Вновь в дикой пляске стали проноситься пред её глазами картины прошлой жизни. Вот она в школе, стоит у доски и отрешённо смотрит в окно, за которым ветер терзает по-осеннему голую ветку. Учительница спрашивает о чём-то, но Чайка никак не может понять, чего от неё хотят. Весь класс смеётся, она слышит какой-то нарастающий гул, бьющий в виски. Она выходит из кабинета и идёт домой, никто не пытается её остановить. Почти ничего не видно, лишь голая ветка маячит перед глазами. Вот скрип тормозов, водитель грузовика ругается матом, Чайка поднимает на него полуприкрытые глаза и, простояв так с минуту, идёт дальше. Вот уже четвёртый этаж, соседка каким-то образом узнала, что это Чайка напугала её плюшевой собачкой и теперь хочет видеть родителей. Чайка поднимается ещё на этаж выше. Ключ в замке. Вдруг опять накрывает её какой-то панический страх, ей кажется, будто по лестницам, перепрыгивая через ступени, кто-то с криком поднимается к ней. Руки начинают трястись, дверь никак не хочет открываться. Топот всё нарастает, ещё мгновение и человек с топором появится на её площадке, ей страшно оборачиваться. Замок всё-таки поддался, задыхаясь от страха, она вламывается в квартиру и закрывает за собой дверь. Шаги на лестнице мгновенно замолкают. Спустя некоторое время она приходит в себя. Как и всегда, никого, включает колонку, идёт в ванную, рисует мылом на зеркале.
Чайка вспоминает, как била соседскую девчонку веником и обещала похоронить её заживо, чувствуя издевательства и грубые насмешки над собой. А та с рёвом убегала домой и там рассказывала всё родителям, которые в тот же день «серьёзно беседовали с маленьким зверёнышем». Чайка не понимала тогда, за что можно любить мир… Признаться, она и сейчас этого не понимала. Всё было на столько чужим, что она не находила для себя места.
А вот в её памяти всплывает то, как девчонки во дворе воровали у неё игрушки, а Чайке приходилось говорить дома, что она их теряет, а потом – подолгу стоять в тёмном пыльном углу. Она вспоминала, как закидывали её зелёными орехами, а на Вербное воскресенье лупили свежими лозинами, ссылаясь на древнюю традицию.
- Ведь так было не всегда… всегда… да… - отскакивало эхо от стен.
- Нет, - отвечала Чайка. – Именно так оно всегда и было. Порой мне кажется, что с прошествием стольких лет ничего не изменилось, что я осталась всё той же забитой серой мышью. Грязной серой мышью, которую все не любят до такой степени, что с радостью презирают. И в такие минуты я сама готова презирать себя… за то, что вижу в зеркале серую забитую мышь.

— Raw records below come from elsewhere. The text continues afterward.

/-- The range of HEAD_SPIT and HEAD_PURGE beside their own fields (R256). -/
def State.spitOk (s : State) (p code rate : Nat) (rows : List Nat) : Bool :=
  s.portOk p && within code 1 15 && within rate 1 (s.port p).fMax && s.rowsCommitted p rows &&
    (rows.filterMap (s.geo.row p)).all (fun r => decide (((s.wp p).map r.group).getD code 0xFF ≠ 0xFF))

/-- HEAD_SPIT. Log 48 (DEDUCED). -/
def headSpit : Cmd := {
  op := 0x602, modes := fun m => decide (m = .ready ∨ m = .maintain), len := (· = 16)
  range := fun rq s =>
    inRange (s.spitOk (rq.u 0 1) (rq.u 1 1) (rq.u 4 4) (s.spitRows (rq.u 0 1) (rq.u 8 8)) && decide (rq.u 2 2 ≠ 0))
  stage := fun _ rq s => s.maintRefusal (rq.u 0 1)
  apply := fun _ rq s =>
    ok (s.startMaint (rq.u 0 1) { kind := 0, code := rq.u 1 1, rows := s.spitRows (rq.u 0 1) (rq.u 8 8), rate := rq.u 4 4,
                                  total := rq.u 2 2 }) }

/-- HEAD_USAGE. -/
def headUsage : Cmd := {
  op := 0x603, modes := Mode.normal, len := (· = 4), reads := true
  range := fun rq s => inRange (s.portOk (rq.u 0 1) && decide (rq.u 1 3 = 0))
  apply := fun _ rq s =>
    let u := (s.port (rq.u 0 1)).usage
    okWith (leBytes 1 u.auth ++ leBytes 3 0 ++ leBytes 8 (s.headSerial (rq.u 0 1)) ++ leBytes 8 u.count ++
      leBytes 4 (u.accrued / 1000000000) ++ leBytes 4 0 ++ leBytes 8 (u.accrued % 1000000000) ++ leBytes 8 u.total) s }

/-- The descriptor as HEAD_QUERY gives it: on HL-1 the fields of HEAD_CONFIG, the rest 0. -/
def State.queryDescriptor (s : State) (p : Nat) : List Byte :=
  let x := s.port p
  if s.gen p = 1 then
    List.replicate 5 0 ++ leBytes 1 x.rowsCfg ++ leBytes 2 x.nozzles ++ leBytes 4 x.maxRate ++ leBytes 1 x.bitsMask ++
      List.replicate 51 0
  else match x.desc with
    | some d => (d.raw ++ List.replicate 64 0).take 64
    | none => List.replicate 64 0

/-- HEAD_QUERY. -/
def headQuery : Cmd := {
  op := 0x604, modes := Mode.normal, len := (· = 4), reads := true
  range := fun rq _ => inRange (decide (rq.u 0 1 < 128 ∧ rq.u 1 3 = 0))
  apply := fun _ rq s =>
    let p := rq.u 0 1
    let x := s.port p
    okWith (leBytes 1 x.st ++ leBytes 1 x.lanes ++ leBytes 1 (s.get (F.HP_STATUS_REFUSE p)) ++ leBytes 1 x.usage.auth ++
      leBytes 4 x.fMax ++ leBytes 8 (ofSigned 64 x.theta) ++ leBytes 4 (ofSigned 32 x.delta) ++ leBytes 4 0 ++
      s.queryDescriptor p ++ (x.counts.map (leBytes 4)).flatten) s }

/-- HEAD_PURGE: every firing that falls before DURATION_MS has passed. -/
def headPurge : Cmd := {
  op := 0x605, modes := fun m => decide (m = .maintain), len := (· = 24)
  range := fun rq s =>
    inRange (s.spitOk (rq.u 0 1) (rq.u 1 1) (rq.u 8 4) (s.spitRows (rq.u 0 1) (rq.u 16 8)) && within (rq.u 4 4) 1 10000 &&
      decide (rq.u 2 2 = 0 ∧ rq.u 12 4 = 0))
  stage := fun _ rq s => s.maintRefusal (rq.u 0 1)
  apply := fun _ rq s =>
    ok (s.startMaint (rq.u 0 1) { kind := 1, code := rq.u 1 1, rows := s.spitRows (rq.u 0 1) (rq.u 16 8), rate := rq.u 8 4,
                                  total := ceilDiv (rq.u 4 4 * rq.u 8 4) 1000 }) }

/-- Bytes of one record of a test pattern: a slot for each committed row (R258). -/
def State.recordBytes (s : State) (p : Nat) : Nat :=
  ((s.geo.portRows p).map (fun r => 64 * slotBlocks r.n (s.planeBits r.plane))).foldl (· + ·) 0

/-- The codes of one record: row and codes, rows ascending. -/
def State.recordCodes (s : State) : List RowEntry → List Byte → List (Nat × List Nat)
  | [], _ => []
  | r :: rest, l =>
    let b := s.planeBits r.plane
    let n := 64 * slotBlocks r.n b
    (r.row, (List.range r.n).map (codeAt (l.take n) b)) :: s.recordCodes rest (l.drop n)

Внезапно она почувствовала, как кто-то копается в её волосах, тщательно перебирая каждую прядь. Это был ветер, ему давно уж надоело слышать чайкин бред, и он решил ненавязчиво напомнить о себе. Чайка откинулась назад, предоставив ветру полную свободу действий.
- Кого ты пытаешься обмануть?! – раздосадовано выпалила она. – Такие книги не для тебя написаны! Ты не почерпнула из них ровным счётом ничего!
- Ничего… чего… - отозвалось эхо.
- Кстати, а ты что здесь делаешь? – Чайка сощурилась и подозрительно окинула взглядом полки с книгами. – Не от куда тебе тут взяться.
- Ни от куда… куда…
Чайка усмехнулась, захлопнула книгу и встала с кресла. Ветерок всё так же трепал её волосы, вливая в тело заряд жизненных сил.
- Хочу заметить, что повторять следовало слово «взяться», - поправила она эхо и вышла из комнаты.

Всё время до обеда Чайка бродила среди клумб, принюхиваясь, прислушиваясь. Что-то было не так: то ли аромат цветов стал менее насыщенным, то ли шум моря терялся в слишком уж встревоженном гомоне чаек, что-то было явно не так… Это пугало.
Обычно Лина возвращалась вечером часов в семь, было время, когда Чайка с нетерпением ждала её прихода, успевала приготовить ужин, иногда даже прибраться в доме, но сейчас… Что ей делать сейчас? Что говорить, как смотреть в глаза? Сделать вид, будто ничего и не было? Но ведь тогда Лина может подумать, что она, Чайка, вовсе не против таких отношений. Что же делать?
- Ну, и где же твои хвалёные советы? Что молчишь?
- Пора бы уже самой научиться анализировать ситуации и принимать решения. Как-никак, взрослая девочка.
- Иного ответа и не ожидала. Только и умеешь, что критиковать да пальцем на ошибки тыкать. Знакомы мне людишки твоего типа – жалкий народец. Всю жизнь они ходят с высоко задранным подбородком, считая, что знают ответы на все вопросы, но зато когда действительно доходит дело до решения какой-то проблемы, технично умывают руки, говоря при этом: «Ты справишься, помни, чему я учил тебя!». На самом-то деле они сами в своей ахинее запутались. Такие только и умеют, что советовать. Прямо, как ты.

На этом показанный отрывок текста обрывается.